High Availability Layers

Introduction

This post is not so much about Innovation, it does not present new and possible good ideas, but it serves Innovation in rather a different way. Whenever an innovative idea requires an IT implementation, best practices should be followed and I found that most of the times the High Availability topic is rather misunderstood and miss-implemented. On top of that, all of us rely a lot on Google for finding the right documentation, solve issues, design, document or develop in the Public/Private Cloud worlds. It’s good enough to know how to consume information, it’s even better if you are able to share something back. Here are some thoughts I developed over years of practice on the High Availability topic.

What is High Availability?

A definition I found online is presented bellow:

High Availability refers to a set of technologies that minimize IT disruptions by providing business continuity of IT services through redundant, fault-tolerant, or failover-protected components.

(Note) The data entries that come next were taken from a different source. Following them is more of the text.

-- ==== Sys2Proof/Machine/CopyMore.lean ====
section
/-!
DEFINITION. Sys2Proof/Machine/CopyMore.lean: the glaze loads (R187, R199 to R202), gather-reduce (R320), port queues
(R191 to R193), appends (R358 to R360) and migration (R313, R314).
-/

namespace Sys2Proof.Machine
open Sys2Proof

/-! ### Glaze slots (R187, R200, R201) -/

/-- K extent in bytes (R187). -/
def slotKb (f K : Nat) : Nat := (K * fmtHalf f + 1) / 2 + (if fmtBk f then 2 * cdiv K 32 else 0)
/-- Kp (R187). -/
def slotKp (f K : Nat) : Nat := 64 * cdiv (slotKb f K) 64
/-- The first byte of a column's area in its stack (R201). -/
def Slot.colAt (d : Slot) (q : Nat) : Nat := d.off + q * slotKp d.fmt d.depth
/-- The half-byte address of depth element k of a column of panel q (R201). -/
def Slot.elAt (d : Slot) (q k : Nat) : Nat := 2 * d.colAt q + k * fmtHalf d.fmt
/-- The address of the scale word of depth block b of a column of panel q (R201). -/
def Slot.scAt (d : Slot) (q b : Nat) : Nat := d.colAt q + (d.depth * fmtHalf d.fmt + 1) / 2 + 2 * b
/-- Element k of a column of panel q in its stack, exactly, with the scale of its block. -/
def Slot.el (d : Slot) (st : Mem) (q k : Nat) : AEl :=
  let b := elBits st (d.elAt q k) (fmtHalf d.fmt)
  if fmtBk d.fmt then
    let sc := scaleOf (leNat (rdN st (d.scAt q (k / 32)) 2))
    ⟨bkVal sc (sext (fmtBits d.fmt) b), sc⟩
  else ⟨decElem d.fmt b, 0⟩
/-- The column anchor of column 128 q + j (R200). -/
def Slot.anchor (d : Slot) (q j : Nat) : Int := mget 0 d.anch (128 * q + j)
/-- The descriptor of slot g of a cluster; panels 0 when it is invalid. -/
def Cluster.slot (k : Cluster) (g : Nat) : Slot := mget ⟨0, 0, 0, 0, [], []⟩ k.slots g
/-- The slot is valid. -/
def Cluster.slotOk (k : Cluster) (g : Nat) : Bool := (mfind k.slots g).isSome
/-- Column stack j of a cluster. -/
def Cluster.col (k : Cluster) (j : Nat) : Mem := mget [] k.cols j
/-- The elements of a glaze load in tile-position order of its handle: depth k outer, column j inner; memory rows run over
depth, or over columns when transposed (R187). -/
def glazeEls (N K mh : Nat) (a b : W64) (tr : Bool) : List CEl :=
  let p2 := if b = 0 then ((if tr then K else N) * mh + 1) / 2 * 2 else 2 * b.toNat
  (upto (N * K)).map (fun p =>
    let k := p / N
    let j := p % N
    ⟨[j, k, 0, 0, 0], 0, (2 * a.toNat + (if tr then j * p2 + k * mh else k * p2 + j * mh)) % 2 ^ 65, 0⟩)
/-- Writing a column into its stack: elements in depth order with their bits, and scales by block. -/
def putCol (d : Slot) (q : Nat) (st : Mem) (els : List Nat) (scs : List Nat) : Mem :=
  let st1 := (els.foldl (fun (a : Mem × Nat) v =>
    let e := elBytes a.1 (d.elAt q a.2) (fmtHalf d.fmt) v
    (wrL a.1 e.1 e.2, a.2 + 1)) (st, 0)).1
  (scs.foldl (fun (a : Mem × Nat) v => (wrL a.1 (d.scAt q a.2) (toLE 2 v), a.2 + 1)) (st1, 0)).1
/-- The 32-element depth blocks of a column. -/
def blocks32 {α : Type} (l : List α) : List (List α) := (upto (cdiv l.length 32)).map (fun b => (l.drop (32 * b)).take 32)
/-- A column's bits and scales: copied when the memory blocks already run along depth with 32-element geometry, otherwise
decoded and quantised for a block format (R187). -/
def colBits (pf df : Nat) (keep : Bool) (vs : List CVal) : List Nat × List Nat × Fl :=
  if fmtBk df ∧ !keep then
    let qs := (blocks32 vs).map (fun b => quantBlock df (b.map (fun v => v.ex pf)))
    (qs.flatMap (fun q => q.2.1.map (intBits (fmtBits df))), qs.map (·.1), qs.foldl (fun f q => f ||| q.2.2) 0)
  else
    let cs := vs.map (convEl pf df)
    (cs.map (·.1.b), if fmtBk df then (blocks32 vs).map (fun b => (b.map (·.s)).headD 0) else [], cs.foldl (fun f c => f ||| c.2) 0)
/-- The memory block of an element begins at it. -/
def blockHead (sp : CEl → Option Nat) (e : CEl) (mh : Nat) : Bool :=
  match sp e, sp { e with va2 := e.va2 - mh } with
  | some a, some b => a ≠ b
  | _, _ => true
/-- The memory blocks of a glaze load run along depth as the slot's do (R187): the 32 elements of each depth block of a column, or what
the column has of it, lie in one page block of 32 elements, of which the first is the block's first. -/
def depthBlocks (sp : CEl → Option Nat) (N mh : Nat) (els : List CEl) : Bool :=
  els.all (fun e =>
    let k := nth 0 e.ix 1
    if k % 32 = 0 then blockHead sp e mh
    else sp e == (els[(k - 1) * N + nth 0 e.ix 0]?).bind sp)
/-- Where a glaze load stands: the handle, the page's format and the elements. -/
def glazeForm (s : State) (c : Nat) (en : Entry) (tr : Bool) : HD × Nat × List CEl :=
  let h := HD.of (en.h 0)
  let pf := s.pageFmt c h (en.s 0)
  (h, pf, glazeEls (h.e 0) (h.e 1) (memHalf h pf) (en.s 0) (en.s 1) tr)
/-- The columns of a glaze load whose elements have been read: each with its bits, scales and flags. -/
def glazeCols (s : State) (c : Nat) (en : Entry) (tr : Bool) (vals : List (Nat × Nat)) : List (Nat × List Nat × List Nat × Fl) :=
  let f := glazeForm s c en tr
  let N := f.1.e 0
  let geo := ((s.physOf c (en.s 0)).map (fun x => x.geo)).getD 0
  let keep := geo == 1 && fmtBk f.2.1 && depthBlocks (fun e => s.scaleOfVa c e.va2) N (memHalf f.1 f.2.1) f.2.2
  (upto N).map (fun j => (j, colBits (endFmt f.2.1 f.1.fmt) f.1.fmt keep ((upto (f.1.e 1)).map (fun k =>
    let v := nth (0, 0) vals (k * N + j); ⟨v.1, v.2⟩))))
/-- A glaze word that a load of a cluster's slot rewrites whole: the columns of d that number below N (R187, R420). -/
def glazeWhole (k N : Nat) (d : Slot) (w : ProtWord) : Bool :=
  match w.arr with
  | .glaze k' j => k' == k && (upto d.panels).any (fun q => decide (128 * q + j < N ∧ j < 128 ∧ d.colAt q ≤ 8 * w.idx ∧
      8 * w.idx + 8 ≤ d.colAt q + slotKb d.fmt d.depth))
  | _ => false
/-- A glaze load whose elements have all been read writes its columns, its anchors and its descriptor (R187). -/
def glazeDone (g : Gslot) (tr : Bool) (c : Nat) (en : Entry) (t : Nat) (x : CSt) : Res Fin :=
  let h := HD.of (en.h 0)
  let cols := glazeCols x.s c en tr x.m.vals
  let d : Slot := ⟨h.fmt, cdiv (h.e 0) 128, h.e 1, (en.s 2).toNat, [], [(t + 1, en.pc, c)]⟩
  let stk := cols.foldl (fun (m : Map Mem) x => mset m (x.1 % 128) (putCol d (x.1 / 128) (mget [] m (x.1 % 128)) x.2.1 x.2.2.1))
    (x.s.clu (c / 4)).cols
  let anch := (cols.filter (fun x => x.1 < 256 * 128)).foldl (fun (m : Map Int) x =>
    mput 0 m x.1 (anchorOf h.fmt ((fmtW h.fmt).getD 0) ((upto (h.e 1)).map (d.el (mget [] stk (x.1 % 128)) (x.1 / 128))))) []
  copyEnd c en t { s := (x.s.upClu (c / 4) (fun k => { k with cols := stk, slots := mset k.slots g.toNat { d with anch := anch } })).renew
                     (glazeWhole (c / 4) (h.e 0) d)
                   m := { x.m with fl := cols.foldl (fun f x => f ||| x.2.2.2) x.m.fl } }
/-- LD.G and LD.GT (R187): every element is read, part by part; then the columns, the descriptor and the anchors are written. -/
def glazeRun (g : Gslot) (tr : Bool) : EBody := fun c en t s =>
  let f := glazeForm s c en tr
  let mh := memHalf f.1 f.2.1
  let x : CSt := ⟨s, en.moving⟩
  match if x.m.n = 0 then alignAt .ld f.1 f.2.1 (en.s 0) (en.s 1) else none with
  | some y => CSt.gone .ld c t y x
  | none =>
    actRun .ld c t (s.partsOf c mh f.2.2) (fun x p => loadPart c en.routed (ldFmtOk f.2.1 f.1.fmt) f.2.1 mh p x) (CSt.gone .ld c t)
      (glazeDone g tr c en t) x
/-- LD.G. -/
def bLdG (g : Gslot) : EBody := glazeRun g false
/-- LD.GT. -/
def bLdGt (g : Gslot) : EBody := glazeRun g true
/-- The checks of a glaze load at the FE (R187). -/
def glazeCheck (s : State) (c : Nat) (tr : Bool) (en : Entry) : Option Stop :=
  let h := HD.of (en.h 0)
  let r := hReg en.i 0
  let N := h.e 0
  let K := h.e 1
  let off := (en.s 2).toNat
  let mh := memHalf h (s.pageFmt c h (en.s 0))
  let p2 := if en.s 1 = 0 then ((if tr then K else N) * mh + 1) / 2 * 2 else 2 * (en.s 1).toNat
  firstStop [
    match h.stopOf .fe r with
    | some x => some x
    | none =>
      if (fmtW h.fmt).isNone then some (stopF .fe h.fmt)
      else if h.e 2 ≠ 1 ∨ h.e 3 ≠ 1 ∨ h.e 4 ≠ 1 then some (stopH .fe r 0) else none,
    if off % 64 ≠ 0 then some ⟨.align, .fe, en.s 2, 0⟩ else none,
    if 491520 < off + cdiv N 128 * slotKp h.fmt K then some (stopH .fe r 0) else none,
    if (s.peekFmt c (en.s 0)).isSome ∧ 2 < mh ∧ ((en.s 0).toNat % (mh / 2) ≠ 0 ∨ p2 / 2 % (mh / 2) ≠ 0) then
      some ⟨.align, .fe, en.s 0, 0⟩ else none,
    flagStop en.i (en.s 3)]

An IT system High Availability requirements are the result of:

  • Business Impact Analysis
  • Recovery Time Objective (RTO)
  • Recovery Point Objective (RPO)
  • Manageability Goal
  • Cost of downtime
  • Total Cost of Ownership (TCO)
  • Return On Investment (ROI)

The layers for High Availability are presented in a simplified way in the following diagram:

High Availability Layers
High Availability Layers diagram

High Availability for IaaS/SaaS/PaaS

In the legacy Data Center On-Premise world High Availability best practice might have seemed easier. You were able to control where your VMs are hosted based on hardware affinity, but in the Public Cloud World that’s no longer possible in most of the cases. Keep in mind what Public Cloud consumption means from IaaS/PaaS/SaaS points of view:

For IaaS, you’ll need to understand the following concepts to create highly available design in Public Clouds:

  • Azure Regions and Azure Availability Zones – Availability Zones are unique physical locations within an Azure region, made up of one or more data-centers equipped with independent power, cooling, and networking.
  • AWS Regions and AWS Availability Zones – Availability Zones consist of one or more discrete data centers, each with redundant power, networking, and connectivity, housed in separate facilities.
  • Google Cloud Platform Regions and GCP Zones – GCP Zones are isolated and independent locations within a Region, representing one or multiple colocated physical data-centers.

The same way you used to spread VMs across different hardware or even different RACs in an On-Premise deployment, you would spread resources across 2 or more Availability Zones in the same Region of a Public Cloud. You might need to create logical subnets that spread across the Availability Zones from a Region for this to fully work as expected.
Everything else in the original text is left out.